(Saved entries)
-=-=-=-=-

/-- The image of the changed bin joins the tail of the queue, and the head of the queue is issued when no write is in flight. -/
theorem State.changeBin_images (b : Nat) (f : Bin → Bin) (s : State) :
    (∃ w, s.bu.imageInFlight = some w ∧ (s.changeBin b f).bu.imageInFlight = some w ∧
      (s.changeBin b f).bu.imageQueue = joinImages b s.bu.imageQueue ∧
      (s.changeBin b f).ma = s.ma ∧ (s.changeBin b f).cu = s.cu) ∨
    ∃ c r, s.bu.imageInFlight = none ∧ joinImages b s.bu.imageQueue = c :: r ∧
      (s.changeBin b f).bu.imageQueue = r ∧
      (s.changeBin b f).bu.imageInFlight = some
        { bin := c, cells := cellsAt (s.cbBase + 4096 + 8 * c) (binImageBytes ((s.changeBin b f).bu.bin c)) } ∧
      (s.changeBin b f).ma = s.ma.ask .imageWrite ∧
      (s.changeBin b f).cu = { s.cu with work := s.cu.work.noteIssued c } := by
  cases hf : s.bu.imageInFlight with
  | some w =>
    rw [s.changeBin_behind b f w hf]
    exact .inl ⟨w, rfl, hf, rfl, rfl, rfl⟩
  | none =>
    obtain ⟨c, r, hq⟩ := List.exists_cons_of_ne_nil (List.ne_nil_of_mem (mem_joinImages b s.bu.imageQueue))
    rw [State.changeBin_idle b c r f s hf hq]
    exact .inr ⟨c, r, rfl, hq, rfl, rfl, rfl, rfl⟩

theorem State.changeBin_joins (b : Nat) (f : Bin → Bin) (s : State) :
    (b ∈ (s.changeBin b f).bu.imageQueue ∨
      ∃ w, (s.changeBin b f).bu.imageInFlight = some w ∧ w.bin = b ∧ s.bu.imageInFlight = none) ∧
    (s.bu.imageQueue.Nodup → (s.changeBin b f).bu.imageQueue.Nodup) := by
  rcases s.changeBin_images b f with ⟨w, _, _, hq, _⟩ | ⟨c, r, hnone, hq, hr, hw, _⟩
  · rw [hq]
    exact ⟨.inl (mem_joinImages _ _), joinImages_nodup⟩
  · have hb := mem_joinImages b s.bu.imageQueue
    rw [hq] at hb
    rw [hr]
    refine ⟨?_, fun h => (List.nodup_cons.1 (hq ▸ joinImages_nodup h)).2⟩
    rcases List.mem_cons.1 hb with hbc | hbr
    · exact .inr ⟨_, hw, hbc.symm, hnone⟩
    · exact .inl hbr

/-- Settles O46: the lists by the four cases of `relist`, the image write queue by whether a write is in flight. -/
theorem binChangesKeepTheLists : Obligations.BinChangesKeepTheLists := by
  refine ⟨Bin.free_cases, fun zones b => ⟨kindOf_eq_some zones b, kindOf_eq_none zones b⟩, fun b f s => ?_,
    fun b c l k s => ?_⟩
  · obtain ⟨hjoins, hnodup⟩ := s.changeBin_joins b f
    obtain ⟨_, hzones, havail⟩ := s.changeBin_bu b f
    obtain ⟨hlayout, hicu, hqu, hru, hgu, heu, hdram, hmode⟩ := s.changeBin_frame_units b f
    refine ⟨by rw [State.bin_changeBin, if_pos rfl], fun c hc => by rw [State.bin_changeBin, if_neg (Ne.symm hc)],
      hjoins, ?_, fun h => listsHoldEligible_changeBin h b f, fun h c k => ?_,
      hzones, hru, hqu, hicu, hgu, heu, hdram, hlayout, hmode, by simp, by simp, by simp, by simp⟩
    · rw [← joinImages_eq b s.bu.imageQueue]
      intro waits
      rcases s.changeBin_images b f with ⟨w, hw, hflight, hq, hma, hcu⟩ | ⟨c, r, hnone, hq, hr, hw, hma, hcu⟩
      · simp only [hw, reduceCtorEq, false_imp_iff, implies_true, true_and]
        refine ⟨fun v hv => ?_, fun _ _ => ⟨hma, hcu⟩, hnodup⟩
        rw [← hv]
        exact ⟨hflight, hq⟩
      · simp only [hnone, reduceCtorEq, false_imp_iff, implies_true, true_and]
        refine ⟨fun _ => ?_, fun d t _ hd => ?_, hnodup⟩
        · rw [hw, hr]
          exact hq.symm
        · obtain ⟨rfl, rfl⟩ := List.cons.inj (hq.symm.trans hd)
          refine ⟨hr, hw, hma, fun seq n detail i h => ?_, fun h => ?_⟩
          · rw [hcu, h, CuWork.noteIssued_of_waitImage]
          · rw [hcu, CuWork.noteIssued_of_other h]
    · have hcases := relist_cases h b (f (s.bu.bin b)) c k
      rw [← havail] at hcases
      exact hcases
  · obtain ⟨hempty, hhead⟩ := s.reserveBin_cases c k
    exact ⟨hempty, hhead b l, rfl, rfl, rfl⟩

end Sys2Proof.Machine
end

section
/-! A bin image write answered (R79, R85). -/

namespace Sys2Proof.Machine

/-- The control unit's note of the issue of the image that heads a queue, if one does (R79). -/
def CuWork.noteHead (w : CuWork) : List Nat → CuWork
  | [] => w
  | b :: _ => w.noteIssued b

theorem CuWork.noteHead_result (r : ResultWrite) (q : List Nat) : (CuWork.result r).noteHead q = .result r := by
  cases q <;> rfl

theorem CuWork.noteHead_waitImage (seq : Word32) (n : Nat) (detail : Word32) (i : Bool) (q : List Nat) :
    (CuWork.waitImage seq n detail i).noteHead q = .waitImage seq n detail (i || decide (q.head? = some n)) := by
  cases q with
  | nil => simp [CuWork.noteHead]
  | cons b r => simp [CuWork.noteHead, CuWork.noteIssued_of_waitImage, eq_comm]

theorem CuWork.noteHead_of_other {w : CuWork} (h : ∀ seq n detail i, w ≠ .waitImage seq n detail i) (q : List Nat) :
    w.noteHead q = w := by
  cases q with
  | nil => rfl
  | cons b r => exact CuWork.noteIssued_of_other h b

theorem State.cbBase_congr {t s : State} (h : t.cu.cbsel = s.cu.cbsel) : t.cbBase = s.cbBase := by
  unfold State.cbBase
  rw [h]

/-- The issue at the bin unit when no image write is in flight (R85). -/
theorem State.kickImages_eq {s : State} (h : s.bu.imageInFlight = none) {cb : Nat} (hcb : s.cbBase = cb) :
    s.kickImages = { s with
      bu := { s.bu with
        imageQueue := s.bu.imageQueue.tail
        imageInFlight := s.bu.imageQueue.head?.map (fun b =>
          { bin := b, cells := cellsAt (cb + 4096 + 8 * b) (binImageBytes (s.bu.bin b)) }) }
      cu := { s.cu with work := s.cu.work.noteHead s.bu.imageQueue }
      ma := if s.bu.imageQueue = [] then s.ma else s.ma.ask .imageWrite } := by
  obtain ⟨pA, pB, ia, fwd, ma, layout, gu, bu, ru, qu, icu, cu, eu, dram, pending⟩ := s
  obtain ⟨bins, zones, avail, queue, flight⟩ := bu
  subst h hcb
  cases queue <;> rfl

/-- What the answer of an image write changes at the control unit (R79). -/
theorem State.imageDone_spec (b : Nat) (s : State) : ∃ work ma,
    s.imageDone b = { s with cu := { s.cu with work := work }, ma := ma } ∧
    (∀ seq detail, s.cu.work = .waitImage seq b detail true →
      work = .result (report seq .ok detail) ∧ ma = s.ma.ask .result) ∧
    ((∀ seq detail, s.cu.work ≠ .waitImage seq b detail true) → work = s.cu.work ∧ ma = s.ma) := by
  by_cases hwaits : ∃ seq detail, s.cu.work = .waitImage seq b detail true
  · obtain ⟨seq, detail, hw⟩ := hwaits
    refine ⟨.result (report seq .ok detail), s.ma.ask .result, ?_, fun seq' detail' h => ?_, fun h => absurd hw (h _ _)⟩
    · simp [State.imageDone, hw, State.answerOp, State.startResult, report, ResultWrite.request]
    · rw [hw] at h
      cases h
      exact ⟨rfl, rfl⟩
  · have hother : ∀ seq detail, s.cu.work ≠ .waitImage seq b detail true := fun seq detail h => hwaits ⟨seq, detail, h⟩
    refine ⟨s.cu.work, s.ma, ?_, fun seq detail h => absurd h (hother _ _), fun _ => ⟨rfl, rfl⟩⟩
    unfold State.imageDone
    split
    next seq c detail issued hw =>
      refine if_neg fun hdone => ?_
      simp only [Bool.and_eq_true, beq_iff_eq] at hdone
      obtain ⟨rfl, rfl⟩ := hdone
      exact hother seq detail hw
    next => rfl

/-- The state with an image write answered, before the next one is issued. -/
def State.imageLanded (f : ImageWrite) (s : State) : State :=
  { s.ownWrite .imageWrite f.cells .ok with bu := { s.bu with imageInFlight := none } }

theorem exec_binImageWriteDone {s : State} {f : ImageWrite} (h : s.bu.imageInFlight = some f) :
    exec .binImageWriteDone s = .next ((s.imageLanded f).imageDone f.bin).kickImages := by
  refine congrArg Host.Outcome.next ?_
  simp only [h]
  rfl

/-- The state that a bin image write answered leaves (R79, R85). -/
theorem binImageWriteDone_spec {s : State} {f : ImageWrite} (h : s.bu.imageInFlight = some f) : ∃ work ma,
    exec .binImageWriteDone s = .next { s.imageLanded f with
      bu := { s.bu with
        imageQueue := s.bu.imageQueue.tail
        imageInFlight := s.bu.imageQueue.head?.map (fun b =>
          { bin := b, cells := cellsAt (s.cbBase + 4096 + 8 * b) (binImageBytes (s.bu.bin b)) }) }
      cu := { s.cu with work := work.noteHead s.bu.imageQueue }
      ma := if s.bu.imageQueue = [] then ma else ma.ask .imageWrite } ∧
    (∀ seq detail, s.cu.work = .waitImage seq f.bin detail true →
      work = .result (report seq .ok detail) ∧ ma = (s.ownWrite .imageWrite f.cells .ok).ma.ask .result) ∧
    ((∀ seq detail, s.cu.work ≠ .waitImage seq f.bin detail true) →
      work = s.cu.work ∧ ma = (s.ownWrite .imageWrite f.cells .ok).ma) := by
  obtain ⟨work, ma, heq, hspec⟩ := (s.imageLanded f).imageDone_spec f.bin
  refine ⟨work, ma, ?_, hspec⟩
  rw [exec_binImageWriteDone h, heq, State.kickImages_eq (cb := s.cbBase)]
  · rfl
  · rfl
  · exact State.cbBase_congr rfl

/-- Settles O47: the memory arbiter and the control unit by what the bin operation waits for. -/
theorem imageWritesGoInOrder : Obligations.ImageWritesGoInOrder := by
  refine ⟨fun _ => rfl, rfl, fun s f hf => ?_⟩
  obtain ⟨work, ma, hexec, hwaits, hother⟩ := binImageWriteDone_spec hf
  refine ⟨_, hexec, rfl, ?_, rfl, rfl, rfl, fun hq => ?_, fun b r hq => ?_, fun seq detail hw => ?_,
    fun seq b detail hw hb => ?_, fun seq b detail hw => ?_, fun hw => ?_, rfl, rfl, rfl, rfl, rfl, rfl, rfl, rfl, rfl, rfl, rfl⟩
  · have hma : ma = if ∃ seq detail, s.cu.work = .waitImage seq f.bin detail true
        then (s.ownWrite .imageWrite f.cells .ok).ma.ask .result else (s.ownWrite .imageWrite f.cells .ok).ma := by
      split
      next h =>
        obtain ⟨seq, detail, hw⟩ := h
        exact (hwaits seq detail hw).2
      next h => exact (hother fun seq detail hw => h ⟨seq, detail, hw⟩).2
    rw [hma]
  · rw [hq]
    exact ⟨rfl, rfl⟩
  · rw [hq]
    exact ⟨rfl, rfl⟩
  · rw [(hwaits seq detail hw).1]
    exact CuWork.noteHead_result _ _
  · have hwork : work = s.cu.work := (hother fun seq' detail' h => by
      rw [hw, CuWork.waitImage.injEq] at h
      exact hb h.2.1).1
    rw [hwork, hw]
    exact CuWork.noteHead_waitImage _ _ _ _ _
  · have hwork : work = s.cu.work := (hother fun seq' detail' h => by
      rw [hw] at h
      cases h).1
    rw [hwork, hw]
    exact CuWork.noteHead_waitImage _ _ _ _ _
  · have hwork : work = s.cu.work := (hother fun seq' detail' => hw _ _ _ _).1
    show ({ s.cu with work := work.noteHead s.bu.imageQueue } : Cu) = s.cu
    rw [hwork, CuWork.noteHead_of_other hw]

-=-=-=-=-

● **What is being asked**: Pick out the lines above containing the word "hicu", then copy them.

● **Solution**:
    obtain ⟨hlayout, hicu, hqu, hru, hgu, heu, hdram, hmode⟩ := s.changeBin_frame_units b f
      hzones, hru, hqu, hicu, hgu, heu, hdram, hlayout, hmode, by simp, by simp, by simp, by simp⟩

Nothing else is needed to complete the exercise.